I don't know if what I'm saying is accurate, but something in my gut just tells me to take the risk. To say the words no-one has ever said to her. Not even because no-one tried, or was brave enough to, but because no-one knew they were necessary. "You had four amazingly devoted friends and you pushed them away and used them. For what?"

"I— it—" Brittany is just as surprised as I am to hear herself stuttering. She takes a deep, trembling breath, and when she speaks again, eyes glistening determinedly, her voice is composed and crystal-clear. "You clearly don't understand how I operate, Olsen. The Monarchy is more necessary than you think. And you can't just come here and disrupt the peace, thinking that it's the best for everyone."

"The Monarchy's not necessary. And if it is, was it worth driving away the best friends you'll ever find?"

Brittany doesn't speak for the longest time, and every second of this bloated silence is filled with tension and calculations. "It has to be worth it. You can't ruin this for me."
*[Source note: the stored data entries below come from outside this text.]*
-- ==== Sys2Proof/Certificates/Slice0/Obligations.lean ====
section
/-! DEFINITION. The statements for the provers. Each formalises rules of spec/ or says that it is the model's
choice; OBLIGATIONS.json lists them. A statement of what a command does writes out the whole state it
leaves, so that every part of the state it does not name is unchanged. -/

open Sys2Proof Sys2Proof.Machine

/-! ### The machine as a whole -/

/-- A step takes the command at the front of the queue and runs it on the state with the queue's rest.
The queue is the model's way to bring commands to the block (notes/assumptions/8.md). -/
def Obligations.StepRunsFrontCommand : Prop :=
  ∀ (s : State) (c : Instr) (rest : List Instr),
    step { s with pending := c :: rest } = exec c { s with pending := rest }

/-- Every step goes on: the guide stops the part nowhere, which is the model's reading of it
(notes/assumptions/3.md). With no command waiting, a microsecond passes, unless an expiry has waited for
the 50 µs that spec/00_scope.md, Section 5, allows: then that expiry is taken. The expiries at that limit
are those of every deadline of the part: of an attempt, an acknowledgement, the hold-off, a drain fence, an
AWAITING or ORPHANED entry, a cooling tag and a HELD record that no release in steps holds off. What an
empty queue does, which of several expiries goes first, and when a deadline that wraps is reached are the
model's (notes/assumptions/7.md). -/
def Obligations.EveryStepGoesOn : Prop :=
  (∀ s : State, GoesOn s) ∧
  (∀ (s : State) (c : Instr),
    c ∈ dueExpiries atLimit s ↔ ExpiryOf (AtLimit s.timebase) s c) ∧
  ∀ s : State, s.pending = [] →
    (dueExpiries atLimit s = [] → step s = .next { s with timebase := s.timebase + 1 }) ∧
    ∀ c cs, dueExpiries atLimit s = c :: cs → step s = exec c s

/-- The values of the state after cold reset that the rules give; and COLD_RESET, whatever the part was
doing: every block is at its cold values and the aperture stands where the strap places it. The queue of
commands and the event count are the model's own and stay (notes/assumptions/8.md, 23.md). The model's
also are the values the guide does not give: nothing is due to be sent, no dispatch is in progress, no head
is marked, no completion report is on its way, nothing was sent, and the stamp counts are 0
(notes/assumptions/22.md, 23.md, 36.md). -/
def Obligations.ColdResetGivesColdValues : Prop :=
  (let s := State.reset;
   s.timebase = 0 ∧ s.steering.active = [] ∧ s.steering.staging = [] ∧ s.steering.generation = 0 ∧
     s.steering.defaults = ⟨.refuse, .refuse⟩ ∧
     s.tracker.entries = [] ∧ s.tracker.cooling = [] ∧
     s.tracker.free = (List.range 126).map (BitVec.ofNat 7) ∧
     s.hold.slots = [] ∧ s.hold.lastId = 0 ∧
     s.commit.state = .idle ∧ s.commit.drainGeneration = 0 ∧ s.commit.remaining = 0 ∧
     s.commit.lastOutcome = .none ∧ s.commit.accepted = 0 ∧ s.commit.done = 0 ∧
     s.commit.fences = ⟨.none, .none⟩ ∧ s.commit.forced = false ∧
     s.commit.late = ⟨false, false, false, false⟩ ∧
     s.mgmt.managers = 0xFFFFFFFF ∧ s.mgmt.locked = false ∧ s.mgmt.queue = [] ∧
     s.mgmt.pendingBase = none ∧
     s.mgmt.params = ⟨20000, 1000, ⟨0, 0, false⟩, ⟨31, 31⟩, ⟨⟨.x4, .g20⟩, ⟨.x4, .g20⟩⟩⟩ ∧
     s.notices.queue = [] ∧ s.notices.nextSeq = 0 ∧ s.notices.dropped = 0 ∧
     ∀ p, (s.port p).state = .offline ∧ (s.port p).attempts = 0 ∧ (s.port p).attempt = none ∧
       (s.port p).negotiated = none ∧ (s.port p).partnerUnit = none ∧ (s.port p).rxMode = .inOrder ∧
       (s.port p).rounds = 0 ∧ (s.port p).ackDeadline = none ∧ (s.port p).holdOff = none ∧
       (s.port p).txNext = 0 ∧
       (s.port p).rxNext = 0 ∧ (s.port p).replayStore = [] ∧ (s.port p).acked = none ∧
       (s.port p).credit = ⟨0, 0, 0⟩ ∧ (s.port p).ingress = ⟨[], [], []⟩ ∧
       (s.port p).transmit = ⟨[], [], []⟩ ∧ (s.port p).fenceSlot = none ∧ (s.port p).pointer = .p ∧
       (s.dispatcher p).pointer = .p) ∧
  (let s := State.reset;
   s.steering.reports = ⟨[], []⟩ ∧ s.steering.holdReports = [] ∧ s.hold.release = none ∧
     ∀ p, (s.port p).owedTrains = [] ∧ (s.port p).replayLeft = [] ∧ (s.port p).replayReqs = [] ∧
       (s.port p).ackOwed = false ∧ (s.port p).nextArrival = 0 ∧ (s.port p).nextStamp = 0 ∧
       (s.port p).wire = none ∧ (s.dispatcher p).marks = ⟨[], [], []⟩ ∧
       (s.dispatcher p).work = none) ∧
  ∀ (strap : BitVec 4) (s : State),
    exec (.coldReset strap) s = .next { State.reset with
      mgmt := { State.reset.mgmt with
        apertureBase := BitVec.ofNat 48 (0xFFF000000000 + strap.toNat * 0x10000) }
      events := s.events
      pending := s.pending }

/-! ### Training -/

/-- A port enters TRAINING: on a stable reference clock when OFFLINE, at the end of port U's hold-off, and
on LINK_RESTART of a FAULTED port D; any other LINK_RESTART is refused. A port that has left OFFLINE, and a
hold-off that has not come to its deadline, do not change: that such an event changes nothing is the
model's choice (notes/assumptions/1.md), and when a deadline is reached its reading
(notes/assumptions/7.md). -/
def Obligations.TrainingBegins : Prop :=
  (∀ (p : Port) (s : State),
    ((s.port p).state = .offline →
      exec (.referenceClockStable p) s = .next (trainingBegun p s)) ∧
    ((s.port p).state ≠ .offline → exec (.referenceClockStable p) s = .next s)) ∧
  (∀ (s : State) (deadline : Time), (s.port .u).state = .faulted →
    (s.port .u).holdOff = some deadline → Reached s.timebase deadline →
    exec .holdOffExpiry s = .next (trainingBegun .u s)) ∧
  (∀ s : State, ((s.port .u).state = .faulted → ∀ deadline, (s.port .u).holdOff = some deadline →
      ¬Reached s.timebase deadline) →
    exec .holdOffExpiry s = .next s) ∧
  ∀ (s : State) (slot : CommandSlot) (rest : List CommandSlot) (body : List Byte),
    Takes .linkRestart body slot rest s →
    (byteAt body 0 = 2 → (s.port .d).state = .faulted →
      exec .linkRestart s = .next (answered slot rest ⟨.done, 0⟩ 0 (trainingBegun .d s))) ∧
    (¬(byteAt body 0 = 2 ∧ (s.port .d).state = .faulted) →
      exec .linkRestart s = .next (answered slot rest ⟨.badField, 0⟩ 1 s))

/-- A TRAIN is sent: the one that is due, or the one of the current phase again; a first IDENT takes the
place of an owed ACK and, once the partner's IDENT is taken, brings READY. While UP only an owed READY is
sent. Of several that are due, the one that fell due first goes: the model's choice
(notes/assumptions/46.md). A first IDENT clearing an owed ACK is its reading (notes/assumptions/13.md). -/
def Obligations.TrainsAreSent : Prop :=
  ∀ (p : Port) (s : State) (rest : List Phase),
    let lp := s.port p
    (∀ a, lp.attempt = some a →
      ((lp.owedTrains = .speed :: rest ∨ lp.owedTrains = [] ∧ rest = [] ∧ a.phase = .speed) →
        exec (.sendTrain p) s = .next (withPort p { lp with
          owedTrains := rest
          wire := some (sealed [0x10, 1, modeByte a.mode,
              BitVec.ofNat 8 (laneCount a.offer.lanes), BitVec.ofNat 8 (gigabits a.offer.rate)]) } s)) ∧
      ((lp.owedTrains = .ready :: rest ∨ lp.owedTrains = [] ∧ rest = [] ∧ a.phase = .ready) →
        exec (.sendTrain p) s = .next (withPort p { lp with
          owedTrains := rest, wire := some (sealed [0x10, 3]) } s)) ∧
      ((lp.owedTrains = .ident :: rest ∨ lp.owedTrains = [] ∧ rest = [] ∧ a.phase = .ident) →
        exec (.sendTrain p) s = .next (withPort p { lp with
          owedTrains := if a.phase = .ident ∧ a.identTaken = true then rest ++ [.ready] else rest
          attempt := some { a with
            identSent := true
            phase := if a.phase = .ident ∧ a.identTaken = true then .ready else a.phase }
          ackOwed := a.identSent && lp.ackOwed
          wire := some (sealed ([0x10, 2, a.unit.setWidth 8,
              BitVec.ofNat 8 (16 - lp.ingress.p.length), BitVec.ofNat 8 (16 - lp.ingress.n.length),
              BitVec.ofNat 8 (32 - lp.ingress.c.length)] ++ toLE 2 (lp.rxNext - 1).toNat)) } s))) ∧
    (lp.attempt = none → lp.owedTrains = .ready :: rest →
      exec (.sendTrain p) s = .next (withPort p { lp with
        owedTrains := rest, wire := some (sealed [0x10, 3]) } s))

/-- The partner's SPEED is taken in the SPEED phase: the smaller width and rate are agreed and IDENT
begins. The same SPEED in IDENT or READY brings the port's own once more. A mode of the other end, a lane
count or rate outside the list, and another offer than the one taken fail the attempt. The partner's IDENT
is taken in the IDENT phase. NEW: its number is not read, S becomes 4095 and its free slots the credit.
RESUME: a number in the replay window is taken as an acknowledgement with its credit, at the IDENT and not
only at the success (notes/assumptions/20.md), and another fails the attempt. In READY it brings the port's
own IDENT once more. A READY while UP makes the port's own READY due again. What comes too early, or to a
port that cannot take it, is discarded: an IDENT in SPEED or while UP, a READY in SPEED or IDENT, and, but
in READY, traffic and ACKs; a REPLAY_REQ and a damaged packet are discarded in every phase. That another
offer than the one taken fails the attempt is the model's reading (notes/assumptions/14.md), that a failed
attempt drops the TRAINs due its choice (notes/assumptions/40.md), as is that a TRAIN which falls due goes
behind those due already (notes/assumptions/46.md), and a third failure in RETRAINING is a
port-down with the choices and readings of notes/assumptions/5.md, 12.md, 18.md, 27.md and 28.md. -/
def Obligations.SpeedAndIdentAreTaken : Prop :=
  (∀ (p : Port) (s : State) (wire : List Byte) (mode lanes rate : Byte),
     readWire wire = .speed mode lanes rate → (s.port p).state ≠ .up →
     ((s.port p).attempt = none → exec (.speedReceived p wire) s = .next s) ∧
     ∀ a, (s.port p).attempt = some a →
       (∀ o, Offers o lanes rate → mode = modeByte a.mode →
         (a.phase = .speed →
           ∃ agreed : Offer, laneCount agreed.lanes = min (laneCount a.offer.lanes) (laneCount o.lanes) ∧
             gigabits agreed.rate = min (gigabits a.offer.rate) (gigabits o.rate) ∧
             exec (.speedReceived p wire) s = .next (withPort p { s.port p with
               attempt := some { a with
                 phase := .ident, partner := some o, agreed := some agreed
                 unit := s.mgmt.params.unit.get p }
               owedTrains := (s.port p).owedTrains ++ [.ident] } s)) ∧
         (a.phase ≠ .speed → a.partner = some o →
           exec (.speedReceived p wire) s = .next (withPort p
             { s.port p with owedTrains := (s.port p).owedTrains ++ [.speed] } s))) ∧
       ((∀ o, ¬Offers o lanes rate) ∨ mode ≠ modeByte a.mode ∨
           a.phase ≠ .speed ∧ (∀ o, Offers o lanes rate → a.partner ≠ some o) →
         ∃ t, exec (.speedReceived p wire) s = .next t ∧ AttemptFailed p a.mode s t)) ∧
  (∀ (p : Port) (s : State) (wire : List Byte) (unit : UnitNo) (free : Trio Nat) (last : SeqNo),
     readWire wire = .ident unit free last →
     ((∀ a, (s.port p).attempt = some a → a.phase = .speed) →
       exec (.identReceived p wire) s = .next s) ∧
     ∀ a, (s.port p).attempt = some a →
       (a.phase = .ready →
         exec (.identReceived p wire) s = .next (withPort p
           { s.port p with owedTrains := (s.port p).owedTrains ++ [.ident] } s)) ∧
       (a.phase = .ident →
         (a.mode = .new →
           exec (.identReceived p wire) s = .next (withPort p
             (identExchanged a { s.port p with
               partnerUnit := some unit, acked := some 4095, credit := free }) s)) ∧
         ∀ held, a.mode = .resume → (s.port p).acked = some held →
           (InWindow (s.port p) held last →
             exec (.identReceived p wire) s = .next (withPort p
               (identExchanged a
                 (acknowledged held last free { s.port p with partnerUnit := some unit })) s)) ∧
           (¬InWindow (s.port p) held last → ∃ t, exec (.identReceived p wire) s = .next t ∧
             AttemptFailed p .resume (withPort p { s.port p with partnerUnit := some unit } s) t))) ∧
  (∀ (p : Port) (s : State) (wire : List Byte), (s.port p).state = .up → readWire wire = .ready →
     exec (.readyReceived p wire) s = .next (withPort p
       { s.port p with owedTrains := (s.port p).owedTrains ++ [.ready] } s)) ∧
  ∀ (p : Port) (s : State) (wire : List Byte), (s.port p).state ≠ .up →
    (readWire wire = .damaged → exec (.receivePacket p wire) s = .next s) ∧
    (∀ seq, readWire wire = .replayReq seq → exec (.replayReqReceived p wire) s = .next s) ∧
    ((∀ a, (s.port p).attempt = some a → a.phase ≠ .ready) →
      (readWire wire = .ready → exec (.readyReceived p wire) s = .next s) ∧
      (∀ pkt seq, readWire wire = .traffic pkt seq →
        exec (.receivePacket p wire) s = .next s ∧ exec (.readyReceived p wire) s = .next s) ∧
      ∀ seq credit, readWire wire = .ack seq credit →
        exec (.ackReceived p wire) s = .next s ∧ exec (.readyReceived p wire) s = .next s)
Then I'm not sure what I'm looking at, because Brittany's bright eyes close, and a second later, she's crying. Not sobbing, not even whimpering. She cries the way a soldier cries. Silent and motionless, save for the tears sliding down her cheeks.

I wonder what it would be like to reach for her, hug her, and comfort her.

Of course, I'm clearly not going to blur the lines between enemy and friend when I wouldn't do the same for Terrence, let alone Brittany. I brush the thought quickly away. I don't even acknowledge the breakdown she's having. Brittany doesn't acknowledge her breakdown either — I don't think she allows herself to be weak, ever — instead, choosing to let her tears fall where they may, jaw tensed staunchly.

And she can act as indestructible as she pleases, but for me, this is only further proof of what I realised this morning, listening to Reece and Terrence: somewhere past everyone's complicated personality, must be a soul as vulnerable and haunted as the rest of us.

I'm not sure if that discovery is good or bad.